- RAW DATA:
/-- What a halt that took a staged image brings with it. -/
def State.haltSwitched (s : State) : State := s.switchRecord.fsqSwitched

/-- SWITCH_TIMEOUT (R76): two frame periods after EV12 the sequencers that have not switched keep their programs. -/
def evSwitchTimeout (s : State) : State :=
  let late := (List.range 9).any fun k => s.flag (switchF k)
  if !late then s
  else
    let t := s.dsetCancel
    let t : State := { t with tstage := t.tstage.map fun g => { g with due := g.due && g.kind == 1 } }
    let t := (t.setSeq 8 { t.seq 8 with staged := none }).setFlag (switchF 8) false
    let t : State := if s.flag (switchF 8) then { t with comp := { t.comp with staged := none }, stage := t.stage.map fun g => { g with phase := 4 } } else t
    let t := if s.flag (switchF 8) then t.stageRegs 4 else t
    let t := t.event 0x000F [] .owner
    match s.stage with
    | some g => if s.flag (switchF 8) && g.kind == 2 then t.stageReport g 0x050A else t
    | none => t

/-- A tile of the group reports SWITCH_TIMEOUT: it is caught up (R503). -/
def State.stageEvent (s : State) (p q code : Nat) : State :=
  if code = 0x000F ∧ (s.stageTile p q).isSome then
    (s.updStage p q fun y => { y with ok := false }).ctrlSend p q 0x0003 [] none
  else s

/-- EVENT_RX (R503, R518). -/
def evEventRx (r : CordRx) (eseq : Word) (code : Nat) (data : List Byte) (s : State) : State :=
  let x := s.senderUp r (.event eseq code data)
  if x.2 then (x.1.eventTake r.port r.hdr.src code data).stageEvent r.port r.hdr.src code else x.1

end Sys2Proof.Machine
end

- PROMPT: Type out the material above once more, exactly.

- RESULT:
/-- What a halt that took a staged image brings with it. -/
def State.haltSwitched (s : State) : State := s.switchRecord.fsqSwitched

/-- SWITCH_TIMEOUT (R76): two frame periods after EV12 the sequencers that have not switched keep their programs. -/
def evSwitchTimeout (s : State) : State :=
  let late := (List.range 9).any fun k => s.flag (switchF k)
  if !late then s
  else
    let t := s.dsetCancel
    let t : State := { t with tstage := t.tstage.map fun g => { g with due := g.due && g.kind == 1 } }
    let t := (t.setSeq 8 { t.seq 8 with staged := none }).setFlag (switchF 8) false
    let t : State := if s.flag (switchF 8) then { t with comp := { t.comp with staged := none }, stage := t.stage.map fun g => { g with phase := 4 } } else t
    let t := if s.flag (switchF 8) then t.stageRegs 4 else t
    let t := t.event 0x000F [] .owner
    match s.stage with
    | some g => if s.flag (switchF 8) && g.kind == 2 then t.stageReport g 0x050A else t
    | none => t

/-- A tile of the group reports SWITCH_TIMEOUT: it is caught up (R503). -/
def State.stageEvent (s : State) (p q code : Nat) : State :=
  if code = 0x000F ∧ (s.stageTile p q).isSome then
    (s.updStage p q fun y => { y with ok := false }).ctrlSend p q 0x0003 [] none
  else s

/-- EVENT_RX (R503, R518). -/
def evEventRx (r : CordRx) (eseq : Word) (code : Nat) (data : List Byte) (s : State) : State :=
  let x := s.senderUp r (.event eseq code data)
  if x.2 then (x.1.eventTake r.port r.hdr.src code data).stageEvent r.port r.hdr.src code else x.1

end Sys2Proof.Machine
end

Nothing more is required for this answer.